Slow Down and Light the Candles

My childhood and young adult years were informative times in the Lutheran church. But, as strong as my family’s practice was in this religious conviction, I cannot remember a time we celebrated Advent. Christmas always revolved around being good for Santa or decorating a tree and our home, or other festive activities. Never once did we slow down and light the candles of an Advent wreath. Perhaps this concept is foreign to you, too, but the German Lutherans started the holy season of Advent. This was my family’s background! I cannot understand why my early church did not create a celebration for this special time of the year.

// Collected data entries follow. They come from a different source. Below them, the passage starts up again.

/-- A step that is a tick without reset in RUN. -/
theorem stepOf_tick_run {s : State} {p : PortIn} {rest : List HostStmt} (h : s.host = .tick p :: rest)
    (hr : p.rst = false) (hp : s.engine.phase = .run) :
    stepOf c s =
      if RoundInRange s.engine.rnd.toNat then
        .next ((((s.withHost rest).withPorts p).withEngine (afterRunTick c.FTABLE p.cmd s.engine)).withMarks
          ((commandError? .run p.cmd).toList ++ s.faultMarks))
      else .refused (.roundOutOfRange s.engine.rnd.toNat) := by
  rw [stepOf_tick h]
  exact tick_run (s := (s.withHost rest).withPorts p) hr hp

/-- A step that is a tick without reset with PHASE = 11. -/
theorem stepOf_tick_unassigned {s : State} {p : PortIn} {rest : List HostStmt} (h : s.host = .tick p :: rest)
    (hr : p.rst = false) (hp : s.engine.phase = .unassigned) : stepOf c s = .fault .stuckPhase := by
  rw [stepOf_tick h]
  exact tick_unassigned (s := (s.withHost rest).withPorts p) hr hp

/-! ### The same of `step`, the reference configuration's -/

theorem step_cases {s t : State} (h : step s = .next t) :
    (s.host = [] ∧ tick (execOf referenceConfig) (s.withPorts (idlePorts s.ports)) = .next t) ∨
    (∃ p rest, s.host = .tick p :: rest ∧ tick (execOf referenceConfig) ((s.withHost rest).withPorts p) = .next t) ∨
    (∃ reg rest, s.host = .read reg :: rest ∧ readReg reg (s.withHost rest) = .next t) ∨
    (∃ w rest, s.host = .call w :: rest ∧ call (execOf referenceConfig) w (s.withHost rest) = .next t) :=
  stepOf_cases (stepOf_referenceConfig ▸ h)

theorem step_tick {s : State} {p : PortIn} {rest : List HostStmt} (h : s.host = .tick p :: rest) :
    step s = tick (execOf referenceConfig) ((s.withHost rest).withPorts p) :=
  stepOf_referenceConfig ▸ stepOf_tick (c := referenceConfig) h

theorem step_read {s : State} {reg : HostReg} {rest : List HostStmt} (h : s.host = .read reg :: rest) :
    step s = readReg reg (s.withHost rest) :=
  stepOf_referenceConfig ▸ stepOf_read (c := referenceConfig) h

theorem step_call {s : State} {w : InstrWord} {rest : List HostStmt} (h : s.host = .call w :: rest) :
    step s = call (execOf referenceConfig) w (s.withHost rest) :=
  stepOf_referenceConfig ▸ stepOf_call (c := referenceConfig) h

theorem step_idle {s : State} (h : s.host = []) : step s = tick (execOf referenceConfig) (s.withPorts (idlePorts s.ports)) :=
  stepOf_referenceConfig ▸ stepOf_idle (c := referenceConfig) h

theorem step_tick_reset {s : State} {p : PortIn} {rest : List HostStmt} (h : s.host = .tick p :: rest)
    (hr : p.rst = true) : step s = .next (resetEngine ((s.withHost rest).withPorts p)) :=
  stepOf_referenceConfig ▸ stepOf_tick_reset (c := referenceConfig) h hr

theorem step_tick_ready {s : State} {p : PortIn} {rest : List HostStmt} (h : s.host = .tick p :: rest)
    (hr : p.rst = false) (hp : s.engine.phase = .idle ∨ s.engine.phase = .done) :
    step s = .next
      (if p.cmd = 0b00 then (s.withHost rest).withPorts p
      else if p.cmd = 0b01 then accept false ((s.withHost rest).withPorts p)
      else if p.cmd = 0b10 then accept true ((s.withHost rest).withPorts p)
      else (((s.withHost rest).withPorts p).withEngine { s.engine with errIll := true }).recordFault .illegalCommand) :=
  stepOf_referenceConfig ▸ stepOf_tick_ready (c := referenceConfig) h hr hp

theorem step_tick_run {s : State} {p : PortIn} {rest : List HostStmt} (h : s.host = .tick p :: rest)
    (hr : p.rst = false) (hp : s.engine.phase = .run) :
    step s =
      if RoundInRange s.engine.rnd.toNat then
        .next ((((s.withHost rest).withPorts p).withEngine (afterRunTick referenceConfig.FTABLE p.cmd s.engine)).withMarks
          ((commandError? .run p.cmd).toList ++ s.faultMarks))
      else .refused (.roundOutOfRange s.engine.rnd.toNat) :=
  stepOf_referenceConfig ▸ stepOf_tick_run (c := referenceConfig) h hr hp

theorem step_tick_unassigned {s : State} {p : PortIn} {rest : List HostStmt} (h : s.host = .tick p :: rest)
    (hr : p.rst = false) (hp : s.engine.phase = .unassigned) : step s = .fault .stuckPhase :=
  stepOf_referenceConfig ▸ stepOf_tick_unassigned (c := referenceConfig) h hr hp

/-- A function-level form of the reference configuration goes on with one value returned and nothing else changed. -/
theorem exec_call_cases {i : Instr} {s t : State} (hc : i.isCall = true) (h : exec i s = .next t) :
    ∃ v, t = s.observe (.returned v) :=
  execOf_call_cases (c := referenceConfig) hc (execOf_referenceConfig ▸ h)

end Sys2Proof.Machine
end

As I researched for this blog, I discovered Advent traditions are usually a personal choice for each church to decide, if or when it is celebrated at all. Well, now I understand why I didn’t learn about it as a child. This serious time of fasting, reading of scriptures and hearing a sermon related to Jesus’s birth just wasn’t critical enough to exploit to a listening parish. Gulp! As a non-Lutheran, Christian informative, I want to impart upon you today, the meaning of Advent because it is so essential to our beliefs.

Let’s listen to this beautiful Advent tune, “Oh Come, Oh Come Emmanuel” sung by Enya:

Christians should embrace the four Sundays, or four weeks leading up to Christmas Day. It’s a time to prepare our hearts; the second coming of Christ and Jesus’s birth. The beginning of this liturgical year includes Advent, Christmas, and Epiphany. When candles are lit, and twinkling lights appear this time of the year, it reminds us Jesus overcame darkness for our salvation. He is the reason for the season!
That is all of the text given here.